Я отдаю себе отчет в том, что современным читателям многие эпизоды могут показаться жестокими и отвратительными. Однако бессмысленно рисовать двадцатый век и именовать его четырнадцатым. Время было гораздо более суровое, а моральный кодекс, особенно в отношении жестокости, был совсем иным. В романе нет ни единого эпизода, для которого нельзя найти подтверждения в источниках. Изысканные законы рыцарственности были лишь тонкой пленкой на поверхности жизни, а под ней прятались варварство и звериная жестокость, чуждые милосердию. Это была грубая, нецивилизованная Англия, полная стихийных страстей, искупаемых лишь такими же стихийными добродетелями. Вот такой я и стремился ее изобразить.
Каким бы ни получился роман, но своим созданием он обязан множеству книг. Я смотрю на свой письменный стол и радостно прощаюсь с теми из них, которые еще лежат на нем. Я вижу «Средние века» Лакруа, «Искусство войны» Омана, «Общее гербоведение» Ритстепа, «Историю Бретани» Бордери, «Книгу Сент-Олбенса», «Хронику Жослена Брейклонда» и «Старую дорогу» Бернерс, «Старинные доспехи» Хьюитта, «Геральдику» Куссена, «Оружие» Бутелла, «Чосеровскую Англию» Брауна, «Сцены Cредневековья» Каста, «Бродячую жизнь» Джасренда, «Кентерберийских паломников» Уорда, «Рыцарство» Корниша, «Британского лучника» Хастингса, «Развлечения» Стратта, «Фруассара» Джонса, «Искусство стрельбы из лука» Харгрува, «Эдуарда III» Лонгмена, «Нравы и обычаи» Райта. Много месяцев они и многие другие были постоянными моими собеседниками. Если почерпнутое из них я не сумел слить воедино с должной силой, вина моя.
Андершо
Октябрь 1906 года
Артур Конан Дойль
Глава I
Благородный дом Лорингов
В месяце июле лета Господня одна тысяча триста сорок восьмого между днем святого Бенедикта и днем святого Суизина[1]1
15 июля. – Здесь и далее примеч. перев.
[Закрыть] приключилось в Англии дотоле невиданное, ибо поднялась на востоке страховидная багровая туча, изнутри бурлящая, исполненная зла, и заклубилась вверх по замершему небосводу. В тени сей невиданной тучи листья на деревьях поникали, птицы смолкали, а коровы и овцы боязливо жались к изгородям. Жуткая мгла окутала страну, и люди не спускали глаз с невиданной тучи, а сердца их тягостно сжимались. В испуге они укрывались в церквах и, дрожа, получали благословение и отпущение грехов от дрожащих священнослужителей. А снаружи – ни крика птицы, ни лесных шорохов, ни других простых и привычных звуков. Все замерло, ничто не шевелилось, и только огромная туча, клубясь, ползла вверх от черного горизонта. На западе еще голубело небо, но зловещий вал продолжал чуть заметно катиться с востока вверх и вперед, пока не заволок последние проблески голубизны и весь необъятный купол небес не навис над землей тяжелым свинцовым сводом.

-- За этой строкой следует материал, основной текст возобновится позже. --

/-- An uncorrectable error of a unit at `a` (R467, R468, R473, R485): the Canopy, which isolates nothing, raises MEM_UE, and counts among the part's SRAM (log entry
120). -/
def ueAt (s : State) (u : Nat × Nat) (a : Nat) : State :=
  let d := errDetail s u a
  let s := hwRecord d.2 false (hwEntry d.2 0x0102 (unitLevel u) 2 (unitSource u) noInstr d.1)
  let s := tallyAdd s (if u.1 = 4 then tUeDram else tUeSram) 1
  let s := alarmEvent s (if u.1 = 4 ∨ u.1 = 9 then 4 else 5)
  if u.1 = 4 ∨ u.1 = 9 then s
  else
    let n := mget (fun _ => 0) s.part.ueCounts (errKey u) + 1
    let s := { s with part := { s.part with ueCounts := mput (fun _ => 0) s.part.ueCounts (errKey u) n } }
    if n = rd s Fk.faultThreshUeLimit then limitReached s u 3 n else s

/-- The errors that the reads of a command met, by half of device memory (address divided by 32). -/
def memErrors (s : State) (ue ce : List Nat) : State :=
  let s := ue.foldl (fun s h => ueAt s (errUnit s (32 * h)) (32 * h)) s
  ce.foldl (fun s h => ceAt s (errUnit s (32 * h)) (32 * h)) s

/-- Position `n` has a unit that its job is pending on, and the isolations of a position that is pending (R469). -/
def isolatePending (s : State) (n : Nat) : State :=
  let mask := if rd s (Fk.faultPendRegion n) = 1 then 0xFFFF else rd s (Fk.faultPendForges n)
  if mask = 0 then s
  else wr (wr (isolate s n mask) (Fk.faultPendForges n) 0) (Fk.faultPendRegion n) 0

end Sys2Proof.Machine
end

И тут пошел дождь. Он шел весь день, и всю ночь, и всю неделю, и весь месяц, – и люди позабыли, как выглядят небесная синева и солнечный свет. Он не был проливным, а только непрерывным, холодным, нескончаемым, и люди изнемогали от его шороха и всплесков, от размеренного стука капель, падающих с кровли. А густая злая туча все клубилась и клубилась с востока на запад, проливаясь нескончаемым дождем. И сквозь завесу его струй люди, стоя на пороге своих жилищ, видели не дальше полета стрелы. Каждое утро они искали взглядом разрыв, в который проглянуло бы солнце, но видели лишь все ту же свинцовую пелену, и в конце концов они перестали смотреть вверх, отчаявшись дождаться перемены. Дождь шел в день Петра в веригах и на Успенье и продолжал идти в Михайлов день[2]2
1 августа, 15 августа, 29 сентября.
[Закрыть]. И травы пропитались влагой, почернели и сгнили на полях и лугах, потому что убирать их не имело смысла. Овцы передохли, и телята тоже, и когда подошел Мартынов день[3]3
11 ноября.
[Закрыть], а с ним и время солить мясо на зиму, засаливать оказалось нечего. Люди страшились голода, но ждало их испытание страшнее, чем голод.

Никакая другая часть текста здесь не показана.